Here is the fiscal Gordian knot:

Congressional Republicans will only agree to sequester relief if offset by mandatory spending cuts, but President Obama and Congressional Democrats will only agree to mandatory spending cuts if taxes are also increased, and Republicans won’t raise taxes.

This fiscal Gordian knot caused the Super Committee to break down in late 2011. There was no agreement to replace the automatic discretionary spending cuts (aka the sequester) that President Obama proposed and signed into law in the Budget Control Act of 2011. He made a fundamental miscalculation when negotiating that law: he mistakenly assumed that Republican defense hawks would squawk so loudly at the disproportionate defense cuts imposed by the sequester that some Republicans would be willing to support tax increases in exchange for higher defense and non-defense discretionary spending.

The sequester replacement negotiations earlier this year were a second attempt by the President to untie the knot. That time he used political force, trying to bludgeon Republicans into agreeing to tax increases. Again he failed.

As the Republican demand to defund ObamaCare dissolved last week, the President and Leader Reid once again erred. Unsatisfied with a straight extension of current law spending and the debt limit and a political victory over Republicans, they increased their demands. They shifted from a sure-win defensive posture to an aggressive but risky offensive posture, demanding higher spending offset in part by tax increases.

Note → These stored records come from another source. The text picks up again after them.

-- ==== Sys2Proof/Machine/Dispatch.lean ====
section
/-! DEFINITION. The effect of one command: one arm per row of spec/opcode_table.json. -/

namespace Sys2Proof.Machine

/-- The effect of a command on everything but the queue of commands. -/
def exec (i : Instr) (s : State) : Host.Outcome State Fault Refusal :=
  match i with
  | .auth l corr p => Sys2Proof.Machine.execAuth l corr p s
  | .refund l corr p => Sys2Proof.Machine.execRefund l corr p s
  | .reversal l corr p => Sys2Proof.Machine.execReversal l corr p s
  | .laneStatus l corr p => Sys2Proof.Machine.execLaneStatus l corr p s
  | .linkReset l corr p => Sys2Proof.Machine.execLinkReset l corr p s
  | .frameBad l chars => Sys2Proof.Machine.execFrameBad l chars s
  | .lineBreak l => Sys2Proof.Machine.execLineBreak l s
  | .lineBreakEnd l => Sys2Proof.Machine.execLineBreakEnd l s
  | .grant => Sys2Proof.Machine.execGrant s
  | .completion => Sys2Proof.Machine.execCompletion s
  | .enrol l corr p => Sys2Proof.Machine.execEnrol l corr p s
  | .holdTerminal l corr p => Sys2Proof.Machine.execHoldTerminal l corr p s
  | .releaseTerminal l corr p => Sys2Proof.Machine.execReleaseTerminal l corr p s
  | .move l corr p => Sys2Proof.Machine.execMove l corr p s
  | .retire l corr p => Sys2Proof.Machine.execRetire l corr p s
  | .setFloor l corr p => Sys2Proof.Machine.execSetFloor l corr p s
  | .terminalQuery l corr p => Sys2Proof.Machine.execTerminalQuery l corr p s
  | .keyLoad l corr p => Sys2Proof.Machine.execKeyLoad l corr p s
  | .loadCompletion f => Sys2Proof.Machine.execLoadCompletion f s
  | .rollFamily l corr p => Sys2Proof.Machine.execRollFamily l corr p s
  | .rollCompletion f => Sys2Proof.Machine.execRollCompletion f s
  | .retireFamily l corr p => Sys2Proof.Machine.execRetireFamily l corr p s
  | .familyQuery l corr p => Sys2Proof.Machine.execFamilyQuery l corr p s
  | .setCeiling l corr p => Sys2Proof.Machine.execSetCeiling l corr p s
  | .holdLane l corr p => Sys2Proof.Machine.execHoldLane l corr p s
  | .releaseLane l corr p => Sys2Proof.Machine.execReleaseLane l corr p s
  | .routeUp l corr p => Sys2Proof.Machine.execRouteUp l corr p s
  | .routeDown l corr p => Sys2Proof.Machine.execRouteDown l corr p s
  | .pullOne l corr p => Sys2Proof.Machine.execPullOne l corr p s
  | .pullBlock l corr p => Sys2Proof.Machine.execPullBlock l corr p s
  | .streamOpen l corr p => Sys2Proof.Machine.execStreamOpen l corr p s
  | .streamClose l corr p => Sys2Proof.Machine.execStreamClose l corr p s
  | .streamOffer l => Sys2Proof.Machine.execStreamOffer l s
  | .transmitComplete l => Sys2Proof.Machine.execTransmitComplete l s
  | .ackOne l corr p => Sys2Proof.Machine.execAckOne l corr p s
  | .ackOldest l corr p => Sys2Proof.Machine.execAckOldest l corr p s
  | .ackThrough l corr p => Sys2Proof.Machine.execAckThrough l corr p s
  | .ackTimerExpiry r => Sys2Proof.Machine.execAckTimerExpiry r s
  | .tick => Sys2Proof.Machine.execTick s
  | .nearWarning => Sys2Proof.Machine.execNearWarning s
  | .cutoverMatch => Sys2Proof.Machine.execCutoverMatch s
  | .cutoverClosingStart => Sys2Proof.Machine.execCutoverClosingStart s
  | .cutoverRouteClose => Sys2Proof.Machine.execCutoverRouteClose s
  | .cutoverFamilyRoll => Sys2Proof.Machine.execCutoverFamilyRoll s
  | .setClock l corr p => Sys2Proof.Machine.execSetClock l corr p s
  | .setCutover l corr p => Sys2Proof.Machine.execSetCutover l corr p s
  | .closeBatch l corr p => Sys2Proof.Machine.execCloseBatch l corr p s
  | .deferredClose r => Sys2Proof.Machine.execDeferredClose r s
  | .setupBegin l corr p => Sys2Proof.Machine.execSetupBegin l corr p s
  | .routeDefine l corr p => Sys2Proof.Machine.execRouteDefine l corr p s
  | .setupEnd l corr p => Sys2Proof.Machine.execSetupEnd l corr p s
  | .statusRead l corr p => Sys2Proof.Machine.execStatusRead l corr p s
  | .faultRead l corr p => Sys2Proof.Machine.execFaultRead l corr p s
  | .routeQuery l corr p => Sys2Proof.Machine.execRouteQuery l corr p s
  | .erase l corr p => Sys2Proof.Machine.execErase l corr p s
  | .warmRestore straps => Sys2Proof.Machine.execWarmRestore straps s
  | .storeLost straps => Sys2Proof.Machine.execStoreLost straps s
  | .resetLine => Sys2Proof.Machine.execResetLine s
  | .powerLoss => Sys2Proof.Machine.execPowerLoss s
  | .retentionLoss => Sys2Proof.Machine.execRetentionLoss s
  | .unknownKind l corr kind p => Sys2Proof.Machine.execUnknownKind l corr kind p s

end Sys2Proof.Machine
end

House Budget Committee Chairman Ryan floated a sound and predictable Republican alternative: substituting mandatory spending cuts (specifically, changes to entitlement programs proposed by the President in his budget) to offset higher discretionary spending for defense and (I think) non-defense. This formed the core of Speaker Boehner’s recent offer to the President. The President rejected this offer because House Republicans were unwilling to also raise taxes. For a third time the President failed to untie the fiscal Gordian knot.

The negotiation now lies with Senate Leaders Reid and McConnell. (VP Biden, the only member of the President’s team with a proven track record of closing deals with Republicans, has apparently been locked away at Leader Reid’s insistence.) While the form of the Reid-McConnell negotiation is about the timing for when short-term extensions of the continuing resolution and the debt limit would next expire, the underlying substance of the negotiation is this fiscal Gordian knot. Both leaders are trying to structure both this negotiation and the next to maximize their leverage to achieve their respective fiscal goals.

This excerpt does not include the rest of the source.